Middle East

Pope Francis prays among the ruins of Mosul churches destroyed during war with IS

Pope Francis, surrounded by shells of destroyed churches, attends a prayer at Hosh al-Bieaa Church Square, in Mosul, Iraq Source: AP

It comes on the final day of the Pope's historic visit to Iraq.

Pope Francis prayed Sunday for "victims of war" outside a ruined church in Iraq's Mosul, where the Islamic State group ravaged one of the world's oldest Christian communities until the jihadists' defeat three years ago.

With the partially collapsed walls of the centuries-old Al-Tahera (Immaculate Conception) Church behind him, Pope Francis made a plea for Christians in Iraq and the Middle East to stay in their homelands. 

The 84-year-old pontiff said the "tragic" exodus of Christians from Iraq and the wider region "does incalculable harm not just to the individuals and communities concerned, but also to the society they leave behind". 

The IS onslaught forced hundreds of thousands of Christians in northern Iraq's Nineveh province to flee.
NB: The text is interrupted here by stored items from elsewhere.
theorem State.sendPdu_kept {s : State} (hs : Keeps K s) (n : Nat) (ptype : Nat) (arg : Nat) (body : List Byte) :
    Keeps K (State.sendPdu s n ptype arg body) := by
  unfold State.sendPdu
  try dsimp only
  with_reducible repeat'
    (first
      | assumption | intro _ | apply Keeps.ite | apply State.sendPduTo_kept | apply State.setBind_kept | split)

theorem State.completeUr_kept {s : State} (hs : Keeps K s) (n : Nat) (t : List Byte) : Keeps K (State.completeUr s n t) := by
  unfold State.completeUr
  try dsimp only
  with_reducible repeat'
    (first
      | assumption | intro _ | apply Keeps.ite | apply State.when_kept | apply State.usedFree_kept | apply State.emit_kept
      | split)

theorem State.answerUr_kept {s : State} (hs : Keeps K s) (n : Nat) (t : List Byte) : Keeps K (State.answerUr s n t) := by
  unfold State.answerUr
  try dsimp only
  with_reducible repeat'
    (first
      | assumption | intro _ | apply Keeps.ite | apply State.completeUr_kept | apply State.inc_kept | split)

theorem State.sendTlp_kept {s : State} (hs : Keeps K s) (n : Nat) (t : Tlp) (rest : List Tlp) :
    Keeps K (State.sendTlp s n t rest) := by
  unfold State.sendTlp
  try dsimp only
  with_reducible repeat'
    (first
      | assumption | intro _ | apply Keeps.ite | apply State.sendPduTo_kept | apply State.setBind_kept | split)

theorem State.sendTlps_kept (k n : Nat) {s : State} (hs : Keeps K s) : Keeps K (State.sendTlps k n s) := by
  induction k generalizing s with
  | zero => exact hs
  | succ k ih =>
    unfold State.sendTlps
    split
    · exact ih (State.sendTlp_kept hs _ _ _)
    · exact hs

theorem State.queueTlp_kept {s : State} (hs : Keeps K s) (n : Nat) (t : Tlp) : Keeps K (s.queueTlp n t) :=
  State.sendTlps_kept _ _ (State.setBind_kept hs _ _)

theorem State.track_kept {s : State} (hs : Keeps K s) (n : Nat) (t : List Byte) : Keeps K (State.track s n t) := by
  unfold State.track
  try dsimp only
  with_reducible repeat'
    (first
      | assumption | intro _ | apply Keeps.ite | apply State.setBind_kept | apply State.put_kept | split)

theorem State.queueNp_kept {s : State} (hs : Keeps K s) (n : Nat) (t : List Byte) : Keeps K (State.queueNp s n t) := by
  unfold State.queueNp
  try dsimp only
  with_reducible repeat'
    (first
      | assumption | intro _ | apply Keeps.ite | apply State.track_kept | apply State.queueTlp_kept | apply State.setBind_kept
      | split)

theorem State.untrack_kept {s : State} (hs : Keeps K s) (n : Nat) (key : Nat) : Keeps K (State.untrack s n key) := by
  unfold State.untrack
  try dsimp only
  with_reducible repeat'
    (first
      | assumption | intro _ | apply Keeps.ite | apply State.setBind_kept | apply State.put_kept | apply State.queueNp_kept
      | split)

theorem State.vpUp_kept {s : State} (hs : Keeps K s) (n : Nat) : Keeps K (State.vpUp s n) := by
  unfold State.vpUp
  try dsimp only
  with_reducible repeat'
    (first
      | assumption | intro _ | apply Keeps.ite | apply State.put_kept | apply State.setBind_kept | apply State.hotPlug_kept
      | apply State.raise_kept | split)

theorem State.vpDown_kept {s : State} (hs : Keeps K s) (n : Nat) (next : Nat) : Keeps K (State.vpDown s n next) := by
  unfold State.vpDown
  try dsimp only
  with_reducible repeat'
    (first
      | assumption | intro _ | apply Keeps.ite | apply State.put_kept | apply State.setBind_kept | apply State.hotPlug_kept
      | apply State.each_kept | apply State.answerUr_kept | apply State.raise_kept | split)

theorem State.bindRequest_kept {s : State} (hs : Keeps K s) (n : Nat) : Keeps K (State.bindRequest s n) := by
  unfold State.bindRequest
  try dsimp only
  with_reducible repeat'
    (first
      | assumption | intro _ | apply Keeps.ite | apply State.put_kept | apply State.setBind_kept | apply State.sendPdu_kept
      | split)

theorem State.tryBind_kept {s : State} (hs : Keeps K s) (n : Nat) : Keeps K (State.tryBind s n) := by
  unfold State.tryBind
  try dsimp only
  with_reducible repeat' (first | assumption | intro _ | apply Keeps.ite | apply State.bindRequest_kept | split)

theorem State.vpUnbind_kept {s : State} (hs : Keeps K s) (n : Nat) : Keeps K (State.vpUnbind s n) := by
  unfold State.vpUnbind
  try dsimp only
  with_reducible repeat'
    (first
      | assumption | intro _ | apply Keeps.ite | apply State.sendPdu_kept | apply State.vpDown_kept | apply State.setBind_kept
      | apply State.when_kept | apply State.raise_kept | split)

theorem State.dbFresh_kept {s : State} (hs : Keeps K s) (peer : Nat × Nat) : Keeps K (State.dbFresh s peer) := by
  unfold State.dbFresh
  try dsimp only
  with_reducible repeat'
    (first
      | assumption | intro _ | apply Keeps.ite | apply State.setBind_kept | apply State.each_kept | apply State.answerUr_kept
      | split)

theorem State.dbDrop_kept {s : State} (hs : Keeps K s) : Keeps K (State.dbDrop s) := by
  unfold State.dbDrop
  try dsimp only
  with_reducible repeat'
    (first
      | assumption | intro _ | apply Keeps.ite | apply State.put_kept | apply State.dbFresh_kept | apply State.raise_kept
      | split)

theorem State.bindRefused_kept {s : State} (hs : Keeps K s) (n : Nat) : Keeps K (State.bindRefused s n) := by
  unfold State.bindRefused
  try dsimp only
  with_reducible repeat'
    (first
      | assumption | intro _ | apply Keeps.ite | apply State.setBind_kept | apply State.raise_kept | split)

theorem State.pxLockup_kept {s : State} (hs : Keeps K s) : Keeps K (State.pxLockup s) := by
  unfold State.pxLockup
  try dsimp only
  with_reducible repeat'
    (first
      | assumption | intro _ | apply Keeps.ite | apply State.when_kept | apply State.raise_kept | apply State.dbDrop_kept
      | apply State.each_kept | apply State.vpUnbind_kept | apply State.tryBind_kept | apply State.put_kept
      | apply State.emit_kept | apply State.fnReset_kept | apply State.setPx_kept | split)

theorem State.pxMilestone_kept {s : State} (hs : Keeps K s) : Keeps K (State.pxMilestone s) := by
  unfold State.pxMilestone
  try dsimp only
  with_reducible repeat'
    (first
      | assumption | intro _ | apply Keeps.ite | apply State.each_kept | apply State.when_kept | apply State.sendPdu_kept
      | apply State.setBind_kept | apply State.put_kept | apply State.tryBind_kept | split)

theorem State.pduBad_kept {s : State} (hs : Keeps K s) (n : Nat) (tlp : Bool) : Keeps K (State.pduBad s n tlp) := by
  unfold State.pduBad
  try dsimp only
  with_reducible repeat'
    (first
      | assumption | intro _ | apply Keeps.ite | apply State.inc_kept | apply State.raise_kept | apply State.when_kept
      | apply State.aerReport_kept | split)

theorem State.pduHeard_kept {s : State} (hs : Keeps K s) (p : Pdu) (n : Nat) : Keeps K (State.pduHeard s p n) := by
  unfold State.pduHeard
  try dsimp only
  with_reducible repeat'
    (first
      | assumption | intro _ | apply Keeps.ite | apply State.takeFifo_kept | apply State.setBind_kept | split)

theorem State.pduRx_kept {s : State} (hs : Keeps K s) (want : Nat) (p : Pdu) (g : Nat → State → State) (hg : ∀ b s, Keeps K s →
    Keeps K (g b s)) : Keeps K (State.pduRx s want p g) := by
  unfold State.pduRx
  try dsimp only
  with_reducible repeat'
    (first
      | assumption | intro _ | apply Keeps.ite | apply State.takeFifo_kept | apply State.pduHeard_kept | apply State.pduBad_kept
      | apply hg | split)

theorem State.releaseCells_kept {s : State} (hs : Keeps K s) (n : Nat) (t : Tlp) : Keeps K (State.releaseCells s n t) := by
  unfold State.releaseCells
  try dsimp only
  with_reducible repeat' (first | assumption | intro _ | apply Keeps.ite | apply State.setBind_kept | split)

theorem State.toLink_kept {s : State} (hs : Keeps K s) (n : Nat) (short : Fin 8) : Keeps K (State.toLink s n short) := by
  unfold State.toLink
  try dsimp only
  with_reducible repeat'
    (first
      | assumption | intro _ | apply Keeps.ite | apply State.setBind_kept | apply State.each_kept | apply State.emit_kept
      | apply State.releaseCells_kept | split)

theorem State.tlpDeliver_kept {s : State} (hs : Keeps K s) (n : Nat) (t : Tlp) (short : Fin 8) :
    Keeps K (State.tlpDeliver s n t short) := by
  unfold State.tlpDeliver
  try dsimp only
  with_reducible repeat'
    (first
      | assumption | intro _ | apply Keeps.ite | apply State.setBind_kept | apply State.toLink_kept
      | apply State.releaseCells_kept | apply State.queueTlp_kept | apply State.when_kept | apply State.aerReport_kept
      | apply State.untrack_kept | apply State.inc_kept | split)

theorem State.tlpIn_kept {s : State} (hs : Keeps K s) (n : Nat) (p : Pdu) (short : Fin 8) :
    Keeps K (State.tlpIn s n p short) := by
  unfold State.tlpIn
  try dsimp only
  with_reducible repeat'
    (first
      | assumption | intro _ | apply Keeps.ite | apply State.when_kept | apply State.inc_kept | apply State.raise_kept
      | apply State.aerReport_kept | apply State.setBind_kept | apply State.tlpDeliver_kept | split)

theorem execTlpPduRx_kept (p : Pdu) (reqShort : Fin 4) (cplShort : Bool) {s : State} (hs : Keeps K s) :
    ∀ t, execTlpPduRx p reqShort cplShort s = .next t → Keeps K t := by
  unfold execTlpPduRx
  try dsimp only
  with_reducible repeat'
    (first
      | (intro t ht; injection ht with ht; subst ht) | assumption | intro _ | apply Keeps.ite | apply State.pduRx_kept
      | apply State.tlpIn_kept | split)

theorem State.tlpFar_kept {s : State} (hs : Keeps K s) (n : Nat) (t : List Byte) : Keeps K (State.tlpFar s n t) := by
  unfold State.tlpFar
  try dsimp only
  with_reducible repeat'
    (first
      | assumption | intro _ | apply Keeps.ite | apply State.answerUr_kept | apply State.queueNp_kept
      | apply State.queueTlp_kept | split)

theorem State.cfgStore_kept {s : State} (hs : Keeps K s) (fn : Nat) (k : Nat) (v : Nat) :
    Keeps K (State.cfgStore s fn k v) := by
  unfold State.cfgStore
  try dsimp only
  with_reducible repeat' (first | assumption | intro _ | apply Keeps.ite | apply State.setCfgBits_kept | split)

theorem State.linkDisable_kept {s : State} (hs : Keeps K s) (n : Nat) (set : Bool) : Keeps K (State.linkDisable s n set) := by
  unfold State.linkDisable
  try dsimp only
  with_reducible repeat'
    (first
      | assumption | intro _ | apply Keeps.ite | apply State.setBind_kept | apply State.hotPlug_kept | apply State.when_kept
      | apply State.sendPdu_kept | split)

theorem State.busReset_kept {s : State} (hs : Keeps K s) (n : Nat) : Keeps K (State.busReset s n) := by
  unfold State.busReset
  try dsimp only
  with_reducible repeat'
    (first
      | assumption | intro _ | apply Keeps.ite | apply State.setCfgBits_kept | apply State.when_kept | apply State.sendPdu_kept
      | split)

theorem State.cfgEffect_kept {s : State} (hs : Keeps K s) (fn : Nat) (k : Nat) (be : Nat) (w : Nat) :
    Keeps K (State.cfgEffect s fn k be w) := by
  unfold State.cfgEffect
  try dsimp only
  with_reducible repeat'
    (first
      | assumption | intro _ | apply Keeps.ite | apply State.cfgStore_kept | apply State.busReset_kept
      | apply State.linkDisable_kept | apply State.cfgClear_kept | apply State.setSvc_kept | apply State.reroute_kept
      | apply State.msixFlush_kept | split)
Iraq's Christian population has shrunk to fewer than 400,000 from around 1.5 million before the US-led invasion of 2003. 

The faithful had gathered on Sunday in the courtyard of the Al-Tahera Church, whose roof collapsed during fighting against IS in 2017. It is one of the oldest of at least 14 churches in Nineveh province that were destroyed by IS. 

Pope Francis attends a ceremony at a square near the ruins of the Syriac Catholic Church of the Immaculate Conception
Pope Francis attends a ceremony at a square near the ruins of the Syriac Catholic Church of the Immaculate Conception
ABACA

Boutros Chito, a Catholic priest in Mosul, said the pope's visit could change the way people think about his city, the ancient centre of which still lies in ruins.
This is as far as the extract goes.